Оказалось, что «Цеппелин», одна из разведывательных организаций СС, затеяла в начале 1943 года проведение крупной и дерзкой акции. Решено было создать крупное соединение, действительно бригаду, для того, чтобы летом 1943 года забросить ее вооруженным десантом в район Котласа, насыщенный лагерями заключенных, поднять этих заключенных, перерезать обе дороги, идущие на Архангельск – Мурманск и на Печору, создать трудности с поступлением снабжения в центр и отвлечь на ликвидацию этого дела значительные силы Советской армии. Помню, тогда я содрогнулся внутренне – настолько отвратительна была эта затея по своей сути, не имеющая ничего общего с той идеологической борьбой, которую нужно было вести с большевиками. Ужаснуло меня и то абсолютное безразличие к судьбам тысяч людей, которые таким образом обрекались на заведомую гибель, ибо ясно было, что всем им суждено будет погибнуть, разве только Сахарова с ближайшим окружением немцы попытались бы вывезти обратно на самолете перед концом всего дела, если бы оно было осуществлено. Вся масса людей, конечно же, была бы брошена на произвол судьбы. Задуманный план был авантюрой чистейшей воды, и я был поражен тем, как на нее могли пойти такие люди, как Сахаров, Кромиади, Жиленков. Вначале для этой цели намечалось использовать уже готовую бригаду Гиля, но в связи с его упорным нежеланием и событиями, происшедшими весной, когда был убит начальник пропаганды Точилов, решено было формировать новую часть на основе одного батальона, взятого у Гиля.

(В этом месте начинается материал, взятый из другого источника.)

-- ==== Sys2Proof/Certificates/Slice0/Obligations.lean ====
section
/-! DEFINITION. The statements for the provers. Each docstring names the rules of spec/ that it formalises; the schemas LaneRun,
UniRun and their like, and what Runs, Acts and OneTeam say, stand in Safety.lean. -/

open Sys2Proof Sys2Proof.Machine

/-- R49, R306, R374, Tables 9.1, 14.8 and 24.9: what reset leaves: the module is booting, with no partition, team, launch, queue or
address space, the administration queue closed, and the registers of a core and the module at the values their tables give. Time at zero
and memory that reads as zero are the model's choices (assumptions 3 and 4). -/
def Obligations.ResetValues : Prop :=
  State.reset.status = 0 ∧ State.reset.adminOpen = false ∧ State.reset.hbi = 22500 ∧ State.reset.hbM = 0
    ∧ State.reset.parts = [] ∧ State.reset.teams = [] ∧ State.reset.launches = [] ∧ State.reset.asids = [] ∧ State.reset.ring = []
    ∧ State.reset.thyme = 0 ∧ (∀ a, Memory.get State.reset.mem a = 0)
    ∧ (∀ c, (State.reset.core c).pacost = 0x0C60080604040201#64 ∧ (State.reset.core c).guard = 256 ∧ (State.reset.core c).cap = 4096
      ∧ State.reset.refillOf c = 160 ∧ (State.reset.core c).allow = 4096 ∧ (State.reset.core c).ceil = 0x888888#24)
    ∧ ∀ k, (State.reset.stack k).limit = 8 ∧ (State.reset.stack k).heat = 0

/-- The reset state meets the invariants that statements about runs assume. -/
def Obligations.ResetSafe : Prop :=
  State.reset.Safe

/-- R164, R166, R167, R171 to R174, R178: words that the spec writes out decode to the instructions it gives them (tables of the chapters
on formats, lanes and uniform instructions). -/
def Obligations.DecodedWords : Prop :=
  decodeWord 0x02900410#32 = .ok (.vmul ⟨true, 8, .v 1, .v 2, 0⟩)
    ∧ decodeWord 0x00130018#32 = .ok (.vadd ⟨false, 9, .b 0, .v 3, 0⟩)
    ∧ decodeWord 0x00091340#32 = .ok (.vadd ⟨false, 4, .lane, .const 8, 0⟩)
    ∧ decodeWord 0x0109C020#32 = .ok (.vsub ⟨false, 4, .const 16, .v 4, 0⟩)
    ∧ decodeWord 0xAF040003#32 = .ok (.brv ⟨1, 3⟩)
    ∧ decodeWord 0xB0000000#32 = .ok .rjoin
    ∧ decodeWord 0x9604020F#32 = .ok (.sldi ⟨1, 0x20F⟩)
    ∧ decodeWord 0x5C051002#32 = .ok (.vshli ⟨false, 2, .lane, 2⟩)
    ∧ decodeWord 0x680C1091#32 = .ok (.ldg ⟨3, .v 2, 4, .b4, 1⟩)
    ∧ decodeWord 0x690C10B1#32 = .ok (.stg ⟨3, .v 2, 5, .b4, 1⟩)
    ∧ decodeWord 0x900C3FFF#32 = .ok (.saddi ⟨3, 3, 0xFFF⟩)
    ∧ decodeWord 0x20141380#32 = .ok (.vcmp ⟨1, .lt, .v 4, .const 16, 0⟩)

/-- R53, R164, R320, R328, R380: a step whose move is the issue of a team that the schedulers chose for a port, and that may issue, runs
the instruction its word decodes to: exec at the state in which the issue has begun, then what the issue does beside it; a promotion point
at which Dill has still to wait does not issue; a word that is no instruction, and a fetch that fails, park the team. A fetch checks its
handle in the order of R380, and its record names the fetch handle as PC and RPC, with no word. That a step is one move, that the agenda
gives the first, and in what order the machine takes its own are the model's choices (assumption 1); a module tick that is due comes before
the issues of its cycle (R232). A step whose first move is an event runs that event. -/
def Obligations.StepRunsInstruction : Prop :=
  (∀ (s : State) (i : Instr) (r : List Act), s.agenda = .ev i :: r →
      (i ≠ .allowanceRefill ∨ ({ s with agenda := r } : State).clockStands = false) →
      step s = match exec i { s with agenda := r } with | .next t => .next t.watchDead | .fault f => .fault f | .refused x => .refused x)
    ∧ (∀ (s s0 s1 : State) (t : Team) (w : Word) (i : Instr) (p : Nat), Chosen s s0 t.tk p →
      s0.team? t.tk = some t → s0.mayIssue t p = true →
      s0.fetchWord t t.pc = .ok w → decodeWord w = .ok i → exec i (s0.begin t w p) = .next s1 →
      step s = .next (if s1.team? t.tk = (s0.begin t w p).team? t.tk then s0 else s1.after t i p).watchDead)
    ∧ (∀ (s s0 : State) (t : Team) (w : Word) (e : DecErr) (p : Nat), Chosen s s0 t.tk p →
      s0.team? t.tk = some t → s0.mayIssue t p = true →
      s0.fetchWord t t.pc = .ok w → decodeWord w = .error e →
      step s = .next (s0.issueFault t w ⟨0x01, e.detail, 0, BitVec.ofNat 64 e.aux⟩ p).watchDead)
    ∧ (∀ (s s0 : State) (t : Team) (f : FInfo) (p : Nat), Chosen s s0 t.tk p → s0.team? t.tk = some t → s0.mayIssue t p = true →
      s0.fetchWord t t.pc = .error f → step s = .next (s0.issueFault t 0 f p).watchDead)
    ∧ (∀ s : State, s.agenda = [] → s.tickDue = true →
      step s = match exec .heartbeatTick s with | .next t => .next t.watchDead | .fault f => .fault f | .refused x => .refused x)
    ∧ (∀ (s : State) (t : Team) (f : FInfo) (p : Nat) (q : Part), s.team? t.tk = some t → Reports s t → s.part? t.vf = some q →
      t.replay = [] → t.loadsCode t.pc = false → s.fetchWord t t.pc = .error f →
      Parks (s.issueFault t 0 f p) t f.cause f.detail t.pc
        ∧ (s.issueFault t 0 f p).part? t.vf = some (q.addDue { faultRecord s t f with rpc := t.pc, word := 0, set := false }))
    ∧ (∀ (s : State) (t : Team) (a : Asid) (d : Desc) (st : Nat), Tbl.get? s.asids (s.asidOf t) = some a →
      (∀ e ∈ s.tlb, ¬ (e.cluster = coreCluster t.core ∧ e.asid = s.asidOf t ∧ e.obj = hObj t.pc ∧ e.gran = hOff t.pc / 65536)) →
      d = (List.range 8).map (fun i => s.rdQ (a.base + 64 * hObj t.pc + 8 * i)) →
      (hObj t.pc = 0 → s.fetchWord t t.pc = .error ⟨0x03, 1, t.pc, 0⟩)
      ∧ (0 < hObj t.pc → a.len ≤ hObj t.pc → s.fetchWord t t.pc = .error ⟨0x40, 2, t.pc, qn a.len⟩)
      ∧ (0 < hObj t.pc → hObj t.pc < a.len →
        (d.valid = false → s.fetchWord t t.pc = .error ⟨0x03, 1, t.pc, 0⟩)
        ∧ (d.valid = true → d.bad = true → s.fetchWord t t.pc = .error ⟨0x40, 4, t.pc, d.q 0⟩)
        ∧ (d.valid = true → d.bad = false →
          (d.kind ≠ 3 → s.fetchWord t t.pc = .error ⟨0x03, 2, t.pc, qn d.kind⟩)
          ∧ (d.kind = 3 → d.px = false → s.fetchWord t t.pc = .error ⟨0x03, 3, t.pc, 0⟩)
          ∧ (d.kind = 3 → d.px = true → d.len < hOff t.pc + 4 → s.fetchWord t t.pc = .error ⟨0x03, 4, t.pc, qn d.len⟩)
          ∧ (d.kind = 3 → d.px = true → hOff t.pc + 4 ≤ d.len →
            (s.extBad d = true → s.fetchWord t t.pc = .error ⟨0x40, 5, t.pc, d.q 1⟩)
            ∧ (s.extBad d = false → granOf (s.extents d) (hOff t.pc / 65536) = some st → s.ownsGran t.vf st = false →
              s.fetchWord t t.pc = .error ⟨0x45, 1, t.pc, qn st⟩)))))
    ∧ (∀ (s s0 : State) (t : Team) (w : Word) (p : Nat), s0 = s.begin t w p → s0.cur = some ⟨t.tk, w, t.issueLanes⟩
      ∧ s0.team? t.tk = some ({ t with floor := 0 }.see (s.fetchSeen t)) ∧ s0.mem = s.mem ∧ (∀ k, k ≠ t.tk → s0.team? k = s.team? k)
      ∧ (s0.core t.core).allow = (s.core t.core).allow - (s.nextCost t : Nat))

Всей этой затее не суждено было осуществиться из-за провала летнего наступления немцев на Курской дуге. Если бы планы летнего наступления немцев южнее Москвы осуществились, этот десант на север от Москвы силами нескольких русских батальонов для перерезывания внешних коммуникаций снабжения был бы также осуществлен.
Мне понятно стало, почему так тщательно скрывалась истинная цель создания этой «Первой гвардейской бригады РОА» – не найти было бы добровольных охотников на такое беспринципное, авантюрное и безнадежное дело, в котором нас использовали бы прямо как наемных ландскнехтов, да еще и против своих же. Удивило меня бесконечно и то, как Сахаров, Кромиади, Ламздорф, да еще и Жиленков могли согласиться на такое грязное дело.
Теперь, когда провалилось летнее наступление и немцы, «выравнивая линию фронта», безудержно катились на запад, «Цеппелин» вынужден был отказаться от своей затеи, а вместе с этим и от самой бригады, т. е. батальона. В качестве именно такового, т. е. батальона, «бригада» и передается командованию территориальных войск Псковского района. Таким образом, бывшая «Первая гвардейская бригада РОА» вдруг становится линейным охранным батальоном в составе охранного полка вермахта, которым командовал какой-то майор Краузе.
Все это мне рассказал полковник Риль накануне того дня, когда был официально объявлен приказ о переводе нас в состав охранного полка и переселении нас в расположение этого полка в Псков, в казарму на территории так называемых «Крестов» – бывшей загородной тюрьмы, рядом с военным аэродромом.
Разочарование, уныние и тревога охватили людей, ибо бесперспективность такого поворота событий ясна была каждому без дополнительных разъяснений. Ничего хорошего наше будущее нам не сулило. От весенних надежд на формирование русских самостоятельных военных сил не осталось и следа.